> _Aim of the exercise_: Reproduce exactly, and only, the lines running from the start of the entries below to the line containing "unfold execEvrecData7".

──────── Input data ────────

theorem execSlotProgramComplete_keeps {o s : State} (h : Keeps o s) : KeepsR o (execSlotProgramComplete s) := by
  unfold execSlotProgramComplete
  iterate 25 all_goals try first
    | with_reducible assumption
    | with_reducible apply done_keeps
    | with_reducible apply State.modBureau_keeps
    | with_reducible apply pumpAll_keeps
    | split
    | with_reducible apply next_keeps
    | with_reducible apply upd_keeps

theorem execEvrecData0_keeps {o s : State} (h : Keeps o s) (a0 : Nat) : KeepsR o (execEvrecData0 a0 s) := by
  unfold execEvrecData0
  iterate 25 all_goals try first
    | with_reducible assumption
    | with_reducible exact Keeps.refl _
    | with_reducible apply byReader_keeps
    | with_reducible apply readData0_keeps
    | intro _
    | split
    | with_reducible apply ite_keeps
    | with_reducible apply ite2_keeps
    | with_reducible apply iteR_keeps
    | with_reducible apply next_keeps
    | with_reducible apply each_keeps
    | with_reducible apply foldl_keeps'
    | with_reducible apply foldl2_keeps
    | with_reducible apply foldl3_keeps
    | with_reducible apply foldl4_keeps
    | with_reducible apply chain_keeps
    | with_reducible apply gather_keeps
    | with_reducible apply readThen_keeps
    | dsimp only
    | (refine Keeps.of_eq (by with_reducible assumption) ?_)
    | with_reducible apply upd_keeps

theorem execSectorEraseComplete_keeps {o s : State} (h : Keeps o s) : KeepsR o (execSectorEraseComplete s) := by
  unfold execSectorEraseComplete
  iterate 25 all_goals try first
    | with_reducible assumption
    | with_reducible apply done_keeps
    | with_reducible apply State.modBureau_keeps
    | with_reducible apply pumpAll_keeps
    | split
    | with_reducible apply next_keeps
    | with_reducible apply upd_keeps

theorem execEvrecData7_keeps {o s : State} (h : Keeps o s) (a0 : Nat) : KeepsR o (execEvrecData7 a0 s) := by
  unfold execEvrecData7
  iterate 25 all_goals try first
    | with_reducible assumption
    | with_reducible exact Keeps.refl _
    | with_reducible apply byReader_keeps
    | with_reducible apply readData7_keeps
    | intro _
    | split
    | with_reducible apply ite_keeps
    | with_reducible apply ite2_keeps
    | with_reducible apply iteR_keeps
    | with_reducible apply next_keeps
    | with_reducible apply each_keeps
    | with_reducible apply foldl_keeps'
    | with_reducible apply foldl2_keeps
    | with_reducible apply foldl3_keeps
    | with_reducible apply foldl4_keeps
    | with_reducible apply chain_keeps
    | with_reducible apply gather_keeps
    | with_reducible apply readThen_keeps
    | dsimp only
    | (refine Keeps.of_eq (by with_reducible assumption) ?_)
    | with_reducible apply upd_keeps

theorem execHbmTrainingComplete_keeps {o s : State} (h : Keeps o s) (fail : W16) : KeepsR o (execHbmTrainingComplete fail s) := by
  unfold execHbmTrainingComplete
  iterate 25 all_goals try first
    | with_reducible assumption
    | with_reducible exact Keeps.refl _
    | exact fun x => x
    | assumption
    | with_reducible apply done_keeps
    | with_reducible apply record_keeps
    | with_reducible apply State.modMem_keeps
    | intro _
    | split
    | with_reducible apply ite_keeps
    | with_reducible apply ite2_keeps
    | with_reducible apply iteR_keeps
    | with_reducible apply next_keeps
    | with_reducible apply each_keeps
    | with_reducible apply foldl_keeps'
    | with_reducible apply foldl2_keeps
    | with_reducible apply foldl3_keeps
    | with_reducible apply foldl4_keeps
    | with_reducible apply chain_keeps
    | with_reducible apply gather_keeps
    | with_reducible apply readThen_keeps
    | dsimp only
    | (refine Keeps.of_eq (by with_reducible assumption) ?_)
    | with_reducible apply upd_keeps

theorem State.modDev_keeps {o s : State} (h : Keeps o s) (k : Nat) (f : MemDev → MemDev) : Keeps o (State.modDev s k f) := by
  unfold State.modDev
  iterate 25 all_goals try first
    | with_reducible assumption
    | split
    | with_reducible apply next_keeps
    | with_reducible apply upd_keeps

theorem setTag_keeps {o s : State} (h : Keeps o s) (tier : Nat) (granule : Nat) (v : W32)  : Keeps o (setTag tier granule v s) := by
  unfold setTag
  exact State.setTier_keeps h _ fun w => Tier.wf_setTag (h.tier tier w) _ _

theorem protSet_keeps {o s : State} (h : Keeps o s) (bits : BitVec 3) : Keeps o (protSet bits s) := by
  unfold protSet
  iterate 25 all_goals try first
    | with_reducible assumption
    | with_reducible apply fire_keeps
    | split
    | with_reducible apply next_keeps
    | with_reducible apply upd_keeps

theorem reportPoison_keeps {o s : State} (h : Keeps o s) (tier : Nat) (page : Nat) (words : List Nat) : Keeps o (reportPoison tier page words s) := by
  unfold reportPoison
  iterate 25 all_goals try first
    | with_reducible assumption
    | with_reducible exact Keeps.refl _
    | with_reducible apply record_keeps
    | with_reducible apply protSet_keeps
    | with_reducible apply State.modCounts_keeps
    | intro _
    | split
    | with_reducible apply ite_keeps
    | with_reducible apply ite2_keeps
    | with_reducible apply iteR_keeps
    | with_reducible apply next_keeps
    | with_reducible apply each_keeps
    | with_reducible apply foldl_keeps'
    | with_reducible apply foldl2_keeps
    | with_reducible apply foldl3_keeps
    | with_reducible apply foldl4_keeps
    | with_reducible apply chain_keeps
    | with_reducible apply gather_keeps
    | with_reducible apply readThen_keeps
    | dsimp only
    | (refine Keeps.of_eq (by with_reducible assumption) ?_)
    | with_reducible apply upd_keeps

────────

> _Solution for this exercise_:
theorem execSlotProgramComplete_keeps {o s : State} (h : Keeps o s) : KeepsR o (execSlotProgramComplete s) := by
  unfold execSlotProgramComplete
  iterate 25 all_goals try first
    | with_reducible assumption
    | with_reducible apply done_keeps
    | with_reducible apply State.modBureau_keeps
    | with_reducible apply pumpAll_keeps
    | split
    | with_reducible apply next_keeps
    | with_reducible apply upd_keeps

theorem execEvrecData0_keeps {o s : State} (h : Keeps o s) (a0 : Nat) : KeepsR o (execEvrecData0 a0 s) := by
  unfold execEvrecData0
  iterate 25 all_goals try first
    | with_reducible assumption
    | with_reducible exact Keeps.refl _
    | with_reducible apply byReader_keeps
    | with_reducible apply readData0_keeps
    | intro _
    | split
    | with_reducible apply ite_keeps
    | with_reducible apply ite2_keeps
    | with_reducible apply iteR_keeps
    | with_reducible apply next_keeps
    | with_reducible apply each_keeps
    | with_reducible apply foldl_keeps'
    | with_reducible apply foldl2_keeps
    | with_reducible apply foldl3_keeps
    | with_reducible apply foldl4_keeps
    | with_reducible apply chain_keeps
    | with_reducible apply gather_keeps
    | with_reducible apply readThen_keeps
    | dsimp only
    | (refine Keeps.of_eq (by with_reducible assumption) ?_)
    | with_reducible apply upd_keeps

theorem execSectorEraseComplete_keeps {o s : State} (h : Keeps o s) : KeepsR o (execSectorEraseComplete s) := by
  unfold execSectorEraseComplete
  iterate 25 all_goals try first
    | with_reducible assumption
    | with_reducible apply done_keeps
    | with_reducible apply State.modBureau_keeps
    | with_reducible apply pumpAll_keeps
    | split
    | with_reducible apply next_keeps
    | with_reducible apply upd_keeps

theorem execEvrecData7_keeps {o s : State} (h : Keeps o s) (a0 : Nat) : KeepsR o (execEvrecData7 a0 s) := by
  unfold execEvrecData7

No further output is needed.